»»
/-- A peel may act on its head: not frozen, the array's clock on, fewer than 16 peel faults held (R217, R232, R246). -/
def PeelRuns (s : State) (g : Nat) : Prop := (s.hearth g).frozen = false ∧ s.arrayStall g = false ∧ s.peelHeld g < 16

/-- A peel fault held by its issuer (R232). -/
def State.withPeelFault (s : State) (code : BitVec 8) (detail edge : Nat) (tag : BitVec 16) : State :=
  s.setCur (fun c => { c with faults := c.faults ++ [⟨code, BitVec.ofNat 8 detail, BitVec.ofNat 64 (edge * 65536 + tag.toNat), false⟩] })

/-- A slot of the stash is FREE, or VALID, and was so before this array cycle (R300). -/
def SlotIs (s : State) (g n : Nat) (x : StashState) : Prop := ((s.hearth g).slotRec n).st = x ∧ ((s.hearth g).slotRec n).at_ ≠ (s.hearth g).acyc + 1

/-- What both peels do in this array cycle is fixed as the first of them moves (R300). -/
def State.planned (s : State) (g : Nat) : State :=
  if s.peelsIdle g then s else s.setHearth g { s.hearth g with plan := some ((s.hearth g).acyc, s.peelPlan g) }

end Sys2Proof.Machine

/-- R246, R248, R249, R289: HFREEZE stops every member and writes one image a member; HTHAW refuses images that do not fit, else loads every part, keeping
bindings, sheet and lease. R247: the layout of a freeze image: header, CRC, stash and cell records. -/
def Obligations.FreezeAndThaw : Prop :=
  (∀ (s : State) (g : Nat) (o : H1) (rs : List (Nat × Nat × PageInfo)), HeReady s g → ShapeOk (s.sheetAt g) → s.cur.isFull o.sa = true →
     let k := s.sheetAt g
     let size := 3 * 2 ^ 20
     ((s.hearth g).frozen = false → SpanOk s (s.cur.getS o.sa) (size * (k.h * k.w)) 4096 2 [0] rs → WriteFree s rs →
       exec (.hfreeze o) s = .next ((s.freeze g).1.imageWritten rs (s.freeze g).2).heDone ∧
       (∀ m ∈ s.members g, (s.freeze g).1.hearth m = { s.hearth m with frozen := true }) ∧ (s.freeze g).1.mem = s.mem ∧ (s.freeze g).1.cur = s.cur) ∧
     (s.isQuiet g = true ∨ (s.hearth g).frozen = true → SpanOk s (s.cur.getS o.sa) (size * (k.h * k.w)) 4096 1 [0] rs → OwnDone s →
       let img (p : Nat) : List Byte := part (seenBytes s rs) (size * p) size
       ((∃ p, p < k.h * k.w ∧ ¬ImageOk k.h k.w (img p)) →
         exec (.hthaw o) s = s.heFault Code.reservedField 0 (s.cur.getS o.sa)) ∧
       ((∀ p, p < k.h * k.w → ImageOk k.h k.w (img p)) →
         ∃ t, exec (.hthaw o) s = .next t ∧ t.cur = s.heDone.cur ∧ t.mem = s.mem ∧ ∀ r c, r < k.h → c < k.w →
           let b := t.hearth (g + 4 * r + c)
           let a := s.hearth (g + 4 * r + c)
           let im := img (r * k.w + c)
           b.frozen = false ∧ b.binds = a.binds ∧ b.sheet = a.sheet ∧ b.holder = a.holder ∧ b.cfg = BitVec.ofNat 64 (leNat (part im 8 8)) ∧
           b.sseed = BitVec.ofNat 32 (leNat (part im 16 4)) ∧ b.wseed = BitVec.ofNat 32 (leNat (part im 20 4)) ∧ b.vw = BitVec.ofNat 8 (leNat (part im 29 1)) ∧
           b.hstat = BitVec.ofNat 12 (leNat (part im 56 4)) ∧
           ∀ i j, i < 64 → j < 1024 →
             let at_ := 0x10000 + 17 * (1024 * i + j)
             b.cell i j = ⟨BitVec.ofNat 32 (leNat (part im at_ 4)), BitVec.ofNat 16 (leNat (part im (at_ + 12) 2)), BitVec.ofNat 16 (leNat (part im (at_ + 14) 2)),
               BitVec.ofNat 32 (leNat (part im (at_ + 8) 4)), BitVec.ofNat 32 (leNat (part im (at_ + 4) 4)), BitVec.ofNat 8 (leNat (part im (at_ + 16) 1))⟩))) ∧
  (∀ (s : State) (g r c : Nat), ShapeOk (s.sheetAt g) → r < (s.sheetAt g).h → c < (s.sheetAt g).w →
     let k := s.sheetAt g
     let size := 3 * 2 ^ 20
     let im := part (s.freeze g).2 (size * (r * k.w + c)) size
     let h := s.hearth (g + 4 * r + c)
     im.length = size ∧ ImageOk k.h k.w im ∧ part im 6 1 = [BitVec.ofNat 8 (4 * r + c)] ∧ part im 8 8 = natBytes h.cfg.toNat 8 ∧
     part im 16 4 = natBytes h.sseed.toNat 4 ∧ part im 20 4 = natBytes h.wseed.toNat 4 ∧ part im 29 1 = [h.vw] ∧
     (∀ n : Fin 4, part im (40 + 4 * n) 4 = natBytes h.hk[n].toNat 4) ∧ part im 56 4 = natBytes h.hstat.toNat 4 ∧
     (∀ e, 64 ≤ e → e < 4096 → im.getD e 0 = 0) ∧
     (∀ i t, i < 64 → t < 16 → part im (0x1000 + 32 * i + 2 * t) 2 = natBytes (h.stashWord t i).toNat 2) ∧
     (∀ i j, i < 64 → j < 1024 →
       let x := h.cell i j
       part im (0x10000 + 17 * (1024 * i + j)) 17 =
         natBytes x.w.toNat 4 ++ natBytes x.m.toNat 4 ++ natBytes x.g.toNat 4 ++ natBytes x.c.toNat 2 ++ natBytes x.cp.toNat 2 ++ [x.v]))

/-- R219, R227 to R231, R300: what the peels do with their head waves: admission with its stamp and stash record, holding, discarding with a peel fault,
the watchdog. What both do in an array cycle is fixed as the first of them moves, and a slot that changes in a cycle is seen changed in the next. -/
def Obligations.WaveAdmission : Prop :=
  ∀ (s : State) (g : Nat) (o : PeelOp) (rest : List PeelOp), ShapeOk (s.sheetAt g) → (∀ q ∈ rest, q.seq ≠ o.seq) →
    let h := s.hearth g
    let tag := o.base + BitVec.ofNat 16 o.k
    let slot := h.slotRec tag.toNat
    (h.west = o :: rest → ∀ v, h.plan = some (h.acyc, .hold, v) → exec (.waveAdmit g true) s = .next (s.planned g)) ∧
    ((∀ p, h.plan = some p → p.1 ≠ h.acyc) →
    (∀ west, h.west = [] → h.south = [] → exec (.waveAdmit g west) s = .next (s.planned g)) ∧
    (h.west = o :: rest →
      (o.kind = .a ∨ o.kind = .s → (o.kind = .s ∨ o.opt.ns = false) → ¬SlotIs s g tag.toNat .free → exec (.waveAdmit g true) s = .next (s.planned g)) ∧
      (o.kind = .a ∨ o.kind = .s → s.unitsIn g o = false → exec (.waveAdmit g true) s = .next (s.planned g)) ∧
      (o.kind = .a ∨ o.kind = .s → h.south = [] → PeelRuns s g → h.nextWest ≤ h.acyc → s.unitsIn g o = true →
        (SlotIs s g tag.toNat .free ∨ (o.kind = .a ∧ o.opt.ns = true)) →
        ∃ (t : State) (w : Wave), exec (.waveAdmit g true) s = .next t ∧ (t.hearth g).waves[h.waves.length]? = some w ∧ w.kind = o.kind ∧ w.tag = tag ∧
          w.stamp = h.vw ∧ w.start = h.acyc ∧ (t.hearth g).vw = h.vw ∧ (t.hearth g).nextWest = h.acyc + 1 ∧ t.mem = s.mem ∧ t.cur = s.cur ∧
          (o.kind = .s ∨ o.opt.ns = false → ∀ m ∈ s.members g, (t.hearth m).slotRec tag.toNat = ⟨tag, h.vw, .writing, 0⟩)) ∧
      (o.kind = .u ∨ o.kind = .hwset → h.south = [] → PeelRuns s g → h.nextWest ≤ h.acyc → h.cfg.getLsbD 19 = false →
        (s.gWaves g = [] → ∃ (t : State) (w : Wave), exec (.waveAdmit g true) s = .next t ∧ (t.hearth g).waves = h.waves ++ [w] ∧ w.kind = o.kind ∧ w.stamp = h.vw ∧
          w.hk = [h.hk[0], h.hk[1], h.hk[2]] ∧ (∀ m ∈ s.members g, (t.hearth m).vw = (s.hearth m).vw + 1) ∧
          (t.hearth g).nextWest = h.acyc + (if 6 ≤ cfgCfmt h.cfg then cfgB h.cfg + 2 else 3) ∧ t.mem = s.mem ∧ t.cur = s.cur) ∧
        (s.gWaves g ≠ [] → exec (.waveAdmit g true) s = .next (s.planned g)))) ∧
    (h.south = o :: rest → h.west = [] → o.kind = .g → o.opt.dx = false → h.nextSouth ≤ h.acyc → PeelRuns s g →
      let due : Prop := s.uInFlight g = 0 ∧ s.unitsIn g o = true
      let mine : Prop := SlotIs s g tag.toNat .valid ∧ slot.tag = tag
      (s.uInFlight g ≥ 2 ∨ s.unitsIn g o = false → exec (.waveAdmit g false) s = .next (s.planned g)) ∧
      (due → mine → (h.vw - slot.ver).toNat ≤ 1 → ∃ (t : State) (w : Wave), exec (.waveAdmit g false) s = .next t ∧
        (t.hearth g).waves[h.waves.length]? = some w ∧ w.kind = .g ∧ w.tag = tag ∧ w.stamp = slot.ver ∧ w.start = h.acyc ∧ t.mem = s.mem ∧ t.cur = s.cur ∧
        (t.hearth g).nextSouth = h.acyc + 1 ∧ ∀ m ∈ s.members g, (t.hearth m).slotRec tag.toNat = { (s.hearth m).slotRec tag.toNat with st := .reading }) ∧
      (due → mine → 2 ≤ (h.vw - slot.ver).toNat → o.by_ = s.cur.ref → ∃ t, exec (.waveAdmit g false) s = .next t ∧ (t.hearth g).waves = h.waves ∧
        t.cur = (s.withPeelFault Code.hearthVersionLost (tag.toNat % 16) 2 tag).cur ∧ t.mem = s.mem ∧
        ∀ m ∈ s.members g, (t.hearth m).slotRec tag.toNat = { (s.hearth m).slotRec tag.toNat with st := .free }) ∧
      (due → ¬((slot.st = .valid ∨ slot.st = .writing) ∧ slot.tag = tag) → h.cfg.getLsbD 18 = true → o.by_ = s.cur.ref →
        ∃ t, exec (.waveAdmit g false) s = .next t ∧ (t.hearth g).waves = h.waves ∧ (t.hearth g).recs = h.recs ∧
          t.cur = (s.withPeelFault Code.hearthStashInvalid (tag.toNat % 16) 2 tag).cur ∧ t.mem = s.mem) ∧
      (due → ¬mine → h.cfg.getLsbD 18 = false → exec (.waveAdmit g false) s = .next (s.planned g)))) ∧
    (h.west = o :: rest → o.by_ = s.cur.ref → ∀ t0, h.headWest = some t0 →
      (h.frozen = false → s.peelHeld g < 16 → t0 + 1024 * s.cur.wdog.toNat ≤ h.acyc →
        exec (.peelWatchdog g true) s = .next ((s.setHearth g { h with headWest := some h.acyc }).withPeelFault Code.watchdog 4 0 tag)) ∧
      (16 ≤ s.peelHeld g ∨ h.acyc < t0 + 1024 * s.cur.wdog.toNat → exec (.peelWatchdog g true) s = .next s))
««
YOUR ASSIGNMENT — Reproduce precisely, and with no line left out, each line from the top of the entries through the line that carries "def State.planned (s".

TASK RESPONSE —
/-- A peel may act on its head: not frozen, the array's clock on, fewer than 16 peel faults held (R217, R232, R246). -/
def PeelRuns (s : State) (g : Nat) : Prop := (s.hearth g).frozen = false ∧ s.arrayStall g = false ∧ s.peelHeld g < 16

/-- A peel fault held by its issuer (R232). -/
def State.withPeelFault (s : State) (code : BitVec 8) (detail edge : Nat) (tag : BitVec 16) : State :=
  s.setCur (fun c => { c with faults := c.faults ++ [⟨code, BitVec.ofNat 8 detail, BitVec.ofNat 64 (edge * 65536 + tag.toNat), false⟩] })

/-- A slot of the stash is FREE, or VALID, and was so before this array cycle (R300). -/
def SlotIs (s : State) (g n : Nat) (x : StashState) : Prop := ((s.hearth g).slotRec n).st = x ∧ ((s.hearth g).slotRec n).at_ ≠ (s.hearth g).acyc + 1

/-- What both peels do in this array cycle is fixed as the first of them moves (R300). -/
def State.planned (s : State) (g : Nat) : State :=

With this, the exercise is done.